Inventions previously only imagined in science fiction, such as virtual and augmented reality, 3D printing, robotics, blockchain, quantum computing, nanotechnology and bioengineering are now a reality - changing how materials, money, products and services are made, exchanged and consumed.

The World Economic Forum (WEF) has named these technologies collectively as the fourth industrial revolution because they represent a new paradigm, changing productivity through automation.

WEF founder Klaus Schwab described it as a culmination of emerging technologies, arguing that this revolution is different in scale, scope and complexity from any that have come before.

It is characterised by a range of new technologies that are integrating the physical, digital and biological worlds, affecting all disciplines, economies, industries and governments, and even challenging ideas about what it means to be human.

Already, they are changing how we live, work and consume through new industry processes, smart cities, connected homes, driverless cars, wearable devices, and new approaches to healthcare. In the future, they will disrupt and reinvent business, jobs and every other aspect of our lives.

So how can you position your business to survive and thrive in this brave new world?

There are four key lessons:

 

1 Long time coming

The first thing to say is that the concept of the thinking machine is not new – its origins can be traced all the way back to the Second World War and the likes of Alan Turing, deciphering the Enigma code at Bletchley Park. (Most of the new technologies of the fourth industrial revolution are hidden in plain view if you know where to look.)

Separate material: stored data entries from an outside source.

-- ==== Sys2Proof/Machine/Core.lean ====
section
/-! DEFINITION. The machine as the host takes it. -/

def Sys2Proof.core : Host.Core :=
  { State := Sys2Proof.Machine.State, Fault := Sys2Proof.Machine.Fault, Refusal := Sys2Proof.Machine.Refusal,
    step := Sys2Proof.Machine.step, reset := Sys2Proof.Machine.State.reset }
end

The term machine learning was coined by Arthur Samuel as long ago as 1959, and evolved from pattern recognition combined with AI.

Machine learning uses algorithms that can learn from and make predictions based on data and is now used in a growing number of applications – everything from predicting what you might want to buy from Amazon to using facial identification to screen for terrorists at airports or hooligans at football matches. It is the ability to improve performance rapidly – and process data much faster than the human brain – that excites the techies.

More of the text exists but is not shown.